Asian students go on OEs too
By | 21 Jul, 2008
Labelling Asian students as a “drain on the economy” because they move overseas to work is unfair and inaccurate, according to one of the authors of a major report.
The report – ‘Asians in New Zealand: Implications of a Changing Demography’ – shows that Asian immigration to New Zealand will continue to grow as economic ties become stronger between Asia and New Zealand.
The findings follow suggestions of an “Asian Invasion” – a term which first surfaced in 1996 from New Zealand First party leader Winston Peters which was met with great public anger.

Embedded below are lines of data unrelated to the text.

/-- Whether a field value breaks Table 11-3 or Table 11-4, or the source and the destination overlap in one space (R271). Bits of an
address above its field, which no rule gives a fault, count as such a value. (DEDUCED, log 25; DESIGN CHOICE, log 52.) -/
def descBad (k : CopyKind) (ft : Bool) (d : Desc) (index : List Nat) : Bool :=
  let sl := fSrcLocal d.flags
  let dl := fDstLocal d.flags
  let db := fDstB d.flags
  let strided := k == .d2 || k == .gather
  let tolerant := ft || k == .replay
  let usesAux := k == .gather || k == .seal || tolerant
  let common := decide (2 ^ (if sl then 18 else 57) ≤ d.src) || decide (2 ^ (if db then 21 else if dl then 18 else 57) ≤ d.dst) ||
    (dl && db) || d.last != 0 || d.flags / 2 ^ 8 != 0 || (k != .seal && fSlot d.flags != 0) || (!strided && d.n != 0) ||
    (!strided && k != .seal && d.sstride != 0) || (k != .d2 && d.dstride != 0) || (!usesAux && d.aux != 0) ||
    (usesAux && decide (2 ^ (if k = .seal then 57 else 18) ≤ d.aux)) || (k != .seal && d.nonce != 0)
  let rows := decide (1 ≤ d.n) && decide (d.n ≤ 65536)
  let tile := decide (128 ≤ d.len) && decide (d.len ≤ 32768) && d.len % 128 == 0
  let kind := match k with
    | .d1 | .replay =>
      if tolerant then decide (1 ≤ d.len) && decide (d.len ≤ 4 * 2 ^ 20) && !sl && !dl && !db
      else decide (1 ≤ d.len) && decide (d.len ≤ 2 ^ 30)
    | .d2 => decide (1 ≤ d.len) && rows && decide (d.len ≤ d.dstride)
    | .gather => d.len % 4 == 0 && decide (d.len ≤ 4096) && rows && d.aux % 4 == 0
    | .seal => !sl && (dl || db) && d.src % 4096 == 0 && d.len % 4096 == 0 && decide (d.len ≤ 2 ^ 20) && d.aux % 16 == 0
    | .aon => !dl && !db && d.dst % 64 == 0 && tile
    | .ver => !sl && !db && d.src % 64 == 0 && tile
  let same := (sl && dl) || (!sl && !dl && !db)
  common || !kind || (same && k != .ver && k != .aon && copyOverlap k d index)

/-- Step 2 of R271. -/
def descLocal (k : CopyKind) (ft : Bool) (desc : Nat) (d : Desc) (index : List Nat) : List (Nat × Nat) :=
  [(desc, 64)] ++ (if !fSrcLocal d.flags then [] else if k = .gather then (srcRows k d index).map fun a => (a, d.len)
    else [(d.src, srcExtent k d)]) ++
    (if fDstLocal d.flags then [(d.dst, dstExtent k d)] else []) ++
    (if k = .gather then [(d.aux, 4 * d.n)] else []) ++
    (if ft || k == .replay then [(d.aux, bitmapBytes d.len)] else [])

/-- The global ranges of step 4: those a fault-tolerant copy reads and writes are exempt. -/
def descGlobal (k : CopyKind) (ft : Bool) (d : Desc) : List (Nat × Nat × Bool) :=
  let rows := fun (a stride : Nat) (wr : Bool) => (List.range d.n).map fun r => (a + r * stride, d.len, wr)
  if ft || k == .replay then []
  else
    (if fSrcLocal d.flags || k == .gather then []
     else if k = .d2 then rows d.src d.sstride false else [(d.src, srcExtent k d, false)]) ++
    (if k = .seal then [(d.aux + 16 * d.sstride, 16 * (d.len / 4096), false)] else []) ++
    (if fDstLocal d.flags || fDstB d.flags then []
     else if k = .d2 then rows d.dst d.dstride true else [(d.dst, dstExtent k d, true)])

Waikato University Vice-Chancellor Richard Bedford, one of the writers of the recent report, said the term was inaccurate, in that it did not show a full representation of the different groups among Asians.
According to an earlier report – ‘Friends and Allies: The Impacts of Returning Asian Students on New Zealand-Asia Relationships’ – a vast majority of international students in New Zealand do not remain in New Zealand, but either return to their home countries or travel elsewhere.
Bedford said that it was unfair to single out Asian students moving overseas to work, as many young New Zealanders did the same.
“New Zealand-born Asians – they’ve got the same options and the same opportunities as other New Zealanders. They’ve gone through the same education system as New Zealanders and they’ll probably have the same views on overseas migration, no more than any other New Zealander.”
“There’s a lot of out-migration of young adults in New Zealand – Pakeha, Maori, many New Zealanders go overseas for their overseas experience – so these Asian students are just the same.”
“If we go looking out into the future, there are different projections of clusters. This whole idea of this Asian population is problematic. Chinese and Indian people wouldn’t identify themselves as the same and yet they are both ‘Asian.’ To say ‘Asian’ is not fair. It’s the same as for Pacific. You have Tongan, Samoa, Fijian - they’re different.”
While many Asian students end their time in New Zealand with a desire to stay on, the lack of employment opportunities and the pull of home and family mitigate that desire.
At the time of the 2006 census there was a total of 354,552 Asians residing in New Zealand. Of that, 41.6 per cent are Chinese, 29.5 per cent are Indian and 29.8 per cent are of other Asian ethnicities. 70,650 Asians were born in New Zealand.